• **What to work on**: Your reply must consist of the data below, reproduced character for character.

• **Data block**:

-- ==== Sys2Proof/Machine/Dispatch.lean ====
section
/-! DEFINITION. The dispatch of a command to its meaning, one arm per row of the opcode table. -/

namespace Sys2Proof.Machine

• **Response area**:
-- ==== Sys2Proof/Machine/Dispatch.lean ====
section
/-! DEFINITION. The dispatch of a command to its meaning, one arm per row of the opcode table. -/

namespace Sys2Proof.Machine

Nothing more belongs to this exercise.